/-- One crate as a tile reset meets it: kept, or, where it is one that arrives at the tile, gone by a free draw. -/
def State.meetCrate (s : State) (u : Nat) (acc : List Crate × State) (e : Crate × Nat) : List Crate × State :=
  if e.1.destTile == u && (e.1.torn || s.isNext e.2 e.1) then
    let (k, x) := acc.2.draw 2
    (if k = 0 then acc.1 ++ [e.1] else acc.1, x)
  else (acc.1 ++ [e.1], acc.2)

theorem State.meetCrate_spec (s t : State) (u : Nat) (cs : List Crate) (e : Crate × Nat) : ∃ (n : Nat) (ds : List Crate),
    s.meetCrate u (cs, t) e = (cs ++ ds, { t with free := n }) ∧ (ds = [e.1] ∨ ds = [] ∧ e.1.destTile = u) := by
  unfold State.meetCrate
  by_cases he : (e.1.destTile == u && (e.1.torn || s.isNext e.2 e.1)) = true
  · have hu : e.1.destTile = u := beq_iff_eq.1 (Bool.and_eq_true_iff.1 he).1
    rw [if_pos he]
    by_cases hk : (t.draw 2).1 = 0
    · exact ⟨t.free + 1, [e.1], Prod.ext (if_pos hk) rfl, .inl rfl⟩
    · exact ⟨t.free + 1, [], Prod.ext ((if_neg hk).trans (List.append_nil cs).symm) rfl, .inr ⟨rfl, hu⟩⟩
  · exact ⟨t.free, [e.1], if_neg he, .inl rfl⟩

theorem State.foldl_meetCrate (s : State) (u : Nat) (es : List (Crate × Nat)) (cs : List Crate) (t : State) :
    ∃ (n : Nat) (ds : List Crate), es.foldl (s.meetCrate u) (cs, t) = (cs ++ ds, { t with free := n }) ∧ ds.Sublist (es.map (·.1))
      ∧ ds.filter (fun c => c.destTile != u) = (es.map (·.1)).filter fun c => c.destTile != u := by
  induction es generalizing cs t with
  | nil => exact ⟨t.free, [], by simp, List.Sublist.refl _, rfl⟩
  | cons e es ih =>
    obtain ⟨n, ds, hstep, hds⟩ := s.meetCrate_spec t u cs e
    obtain ⟨m, rest, hrest, hsub, hfil⟩ := ih (cs ++ ds) { t with free := n }
    refine ⟨m, ds ++ rest, ?_, ?_, ?_⟩
    · rw [List.foldl_cons, hstep, hrest, List.append_assoc]
    · rcases hds with rfl | ⟨rfl, -⟩
      · exact hsub.cons_cons _
      · exact hsub.cons _
    · rcases hds with rfl | ⟨rfl, hu⟩
      · rw [List.singleton_append, List.map_cons, List.filter_cons, List.filter_cons, hfil]
      · rw [List.nil_append, List.map_cons, List.filter_cons_of_neg (by simp [hu]), hfil]

/-- What a tile reset takes from the corridors: some of the crates to the tile, by free draws (R109). -/
theorem State.dropArriving_spec (s : State) (u : Nat) : ∃ (n : Nat) (cs : List Crate),
    s.dropArriving u = { s with free := n, fab := { s.fab with corridor := cs } } ∧ cs.Sublist s.fab.corridor
      ∧ cs.filter (fun c => c.destTile != u) = s.fab.corridor.filter fun c => c.destTile != u := by
  by_cases hnone : (!(s.fab.corridor.zipIdx.any fun e => e.1.destTile == u)) = true
  · exact ⟨s.free, s.fab.corridor, if_pos hnone, List.Sublist.refl _, rfl⟩
  · obtain ⟨n, cs, he, hsub, hfil⟩ := s.foldl_meetCrate u s.fab.corridor.zipIdx [] s
    have hmap : s.fab.corridor.zipIdx.map (·.1) = s.fab.corridor := by simp
    rw [hmap] at hsub hfil
    refine ⟨n, cs, (if_neg hnone).trans ?_, hsub, hfil⟩
    show (let r := s.fab.corridor.zipIdx.foldl (s.meetCrate u) ([], s); { r.2 with fab := { r.2.fab with corridor := r.1 } }) = _
    rw [he]
    rfl

theorem State.tile_dropArriving (s : State) (u v : Nat) : (s.dropArriving u).tile v = s.tile v := by
  obtain ⟨n, cs, he, -⟩ := s.dropArriving_spec u
  rw [he]
  rfl

/-- A tile reset restarts its tile, whatever waited, and no other. -/
theorem State.tile_tileReset (s : State) (u v : Nat) : (s.tileReset u).tile v = if v = u then (s.tile u).restarted else s.tile v := by
  unfold State.tileReset
  dsimp only
  rw [State.tile, State.foldl_tiles fun st d => State.tileApplyStopped_tiles st u d]
  rw [← State.tile, (State.recount_onlyRegs _ u _).tile]
  show State.tile (State.clearRange _ _ _ _) v = _
  rw [(OnlyRegs.clearRange _ _ _ _).tile, State.tile_setTile, State.tile_dropArriving, State.tile_dropArriving]
  rfl

/-- The changes that waited leave the tile holding nothing, where it held nothing. -/
theorem State.applyStopped_holds_nothing {s : State} {u : Nat} (hh : (s.tile u).holding = .none) (hp : (s.tile u).pendTraps = []) :
    ((s.applyStopped u).tile u).holding = .none ∧ ((s.applyStopped u).tile u).pendTraps = [] := by
  unfold State.applyStopped
  dsimp only
  split
  · rw [State.tile_tileReset, if_pos rfl]
    exact ⟨rfl, rfl⟩
  · have hx : ((s.mapTile u fun x => { x with deferred := [] }).tile u).holding = .none
        ∧ ((s.mapTile u fun x => { x with deferred := [] }).tile u).pendTraps = [] := by
      rw [State.tile_mapTile, if_pos rfl]
      exact ⟨hh, hp⟩
    split
    · rwa [State.tile, State.foldl_tiles fun st d => State.tileApplyStopped_tiles st u d]
    · rwa [State.tile, State.foldl_tiles fun st d => State.tileApply_tiles st u d]

end Sys2Proof.Machine

/-! PROOFS. A trap that is taken, and the timeouts of a tile (R83, R85, R98 to R104, R126): O18, O22. -/

namespace Sys2Proof.Machine

open Sys2Proof

/-! ### The record -/

/-- The tile in TRAP with its record of the cause `p` (R99, R102). -/
def State.trapped (s : State) (u : Nat) (p : PendTrap) : State :=
  ((s.writeTrapRecord u p (alsoBits [p] p.cause)).mapTile u fun x => { x with holding := .none, pendTraps := [] }).setTs u tsTRAP

section
variable {s : State} {u : Nat} {p : PendTrap}

/-- The registers of a trap's record. -/
def trapRegs (u : Nat) : List Nat :=
  [tr u rTILE_TRAP_CAUSE, tr u rTILE_TRAP_POS, tr u rTILE_TRAP_STEP_LO, tr u rTILE_TRAP_STEP_HI, tr u rTILE_TRAP_INFO,
    tr u rTILE_TRAP_DATA_LO, tr u rTILE_TRAP_DATA_HI, tr u rTILE_TRAP_GEN, tr u rTILE_TRAP_CYCLE]

theorem State.trapped_regsBut (s : State) (u : Nat) (p : PendTrap) : RegsBut (tr u rTILE_STATE :: trapRegs u) s (s.trapped u p) := by
  have hrec : RegsBut (trapRegs u) s (s.writeTrapRecord u p (alsoBits [p] p.cause)) :=
    (((((((((RegsBut.refl _ s).wnIn (by simp [trapRegs]) _).wnIn (by simp [trapRegs]) _).wnIn (by simp [trapRegs]) _).wnIn
      (by simp [trapRegs]) _).wnIn (by simp [trapRegs]) _).wnIn (by simp [trapRegs]) _).wnIn (by simp [trapRegs]) _).wnIn
      (by simp [trapRegs]) _).wnIn (by simp [trapRegs]) _
  exact ((hrec.mono (by simp +contextual)).same rfl).setfIn (by simp) _ _ _

theorem State.tile_trapped (s : State) (u : Nat) (p : PendTrap) : (s.trapped u p).tile u = { s.tile u with holding := .none, pendTraps := [] } := by
  unfold State.trapped
  rw [State.setTs, State.tile_setf, State.tile_mapTile, if_pos rfl]
  rfl

theorem State.ts_trapped (s : State) (u : Nat) (p : PendTrap) : (s.trapped u p).ts u = tsTRAP := State.ts_setTs _ _ (by decide)

theorem State.rd_writeTrapRecord (s : State) (u : Nat) (p : PendTrap) (also : Nat) :
    (s.writeTrapRecord u p also).rd (tr u rTILE_TRAP_CAUSE) = BitVec.ofNat 32 (p.cause + also * 2 ^ 16)
    ∧ (s.writeTrapRecord u p also).rd (tr u rTILE_TRAP_POS) = s.rd (tr u rTILE_EXEC_POS)
    ∧ (s.writeTrapRecord u p also).rd (tr u rTILE_TRAP_STEP_LO) = BitVec.ofNat 32 p.word.toNat
    ∧ (s.writeTrapRecord u p also).rd (tr u rTILE_TRAP_STEP_HI) = BitVec.ofNat 32 (p.word.toNat / 2 ^ 32)
    ∧ (s.writeTrapRecord u p also).rd (tr u rTILE_TRAP_GEN) = s.rd (tr u rTILE_GEN) := by
  simp [State.writeTrapRecord, State.wr64, State.wn, State.rn, State.rd_wr, tr_inj, rTILE_TRAP_CAUSE, rTILE_TRAP_POS, rTILE_TRAP_STEP_LO,
    rTILE_TRAP_STEP_HI, rTILE_TRAP_INFO, rTILE_TRAP_DATA_LO, rTILE_TRAP_DATA_HI, rTILE_TRAP_GEN, rTILE_TRAP_CYCLE, rTILE_EXEC_POS, rTILE_GEN]

/-- CAUSE, the step's position and word, and the generation in the record. -/
theorem State.trapped_record (s : State) (u : Nat) (p : PendTrap) :
    (s.trapped u p).f (tr u rTILE_TRAP_CAUSE) 0 4 = p.cause % 16
    ∧ (s.trapped u p).rd (tr u rTILE_TRAP_POS) = s.rd (tr u rTILE_EXEC_POS)
    ∧ (s.trapped u p).rd64 (tr u rTILE_TRAP_STEP_LO) (tr u rTILE_TRAP_STEP_HI) = p.word.toNat
    ∧ (s.trapped u p).rd (tr u rTILE_TRAP_GEN) = s.rd (tr u rTILE_GEN) := by
  have hstate : ∀ o, o ≠ rTILE_STATE → (s.trapped u p).rd (tr u o) = (s.writeTrapRecord u p (alsoBits [p] p.cause)).rd (tr u o) :=
    fun o ho => State.rd_wr_ne _ _ (by simpa [tr_inj] using ho)
  obtain ⟨hcause, hpos, hlo, hhi, hgen⟩ := s.rd_writeTrapRecord u p (alsoBits [p] p.cause)
  rw [State.rd64, State.f, State.rn, State.rn, State.rn, hstate _ (by decide), hstate _ (by decide), hstate _ (by decide), hstate _ (by decide),
    hstate _ (by decide), hcause, hpos, hlo, hhi, hgen]
  have hw := p.word.isLt
  refine ⟨?_, rfl, ?_, rfl⟩
  · simp only [fld, BitVec.toNat_ofNat]
    omega
  · simp only [BitVec.toNat_ofNat]
    omega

= = =

Try it
Print the material above verbatim, first line through the line containing "rw [if_pos he]", both included.

Task result
/-- One crate as a tile reset meets it: kept, or, where it is one that arrives at the tile, gone by a free draw. -/
def State.meetCrate (s : State) (u : Nat) (acc : List Crate × State) (e : Crate × Nat) : List Crate × State :=
  if e.1.destTile == u && (e.1.torn || s.isNext e.2 e.1) then
    let (k, x) := acc.2.draw 2
    (if k = 0 then acc.1 ++ [e.1] else acc.1, x)
  else (acc.1 ++ [e.1], acc.2)

theorem State.meetCrate_spec (s t : State) (u : Nat) (cs : List Crate) (e : Crate × Nat) : ∃ (n : Nat) (ds : List Crate),
    s.meetCrate u (cs, t) e = (cs ++ ds, { t with free := n }) ∧ (ds = [e.1] ∨ ds = [] ∧ e.1.destTile = u) := by
  unfold State.meetCrate
  by_cases he : (e.1.destTile == u && (e.1.torn || s.isNext e.2 e.1)) = true
  · have hu : e.1.destTile = u := beq_iff_eq.1 (Bool.and_eq_true_iff.1 he).1
    rw [if_pos he]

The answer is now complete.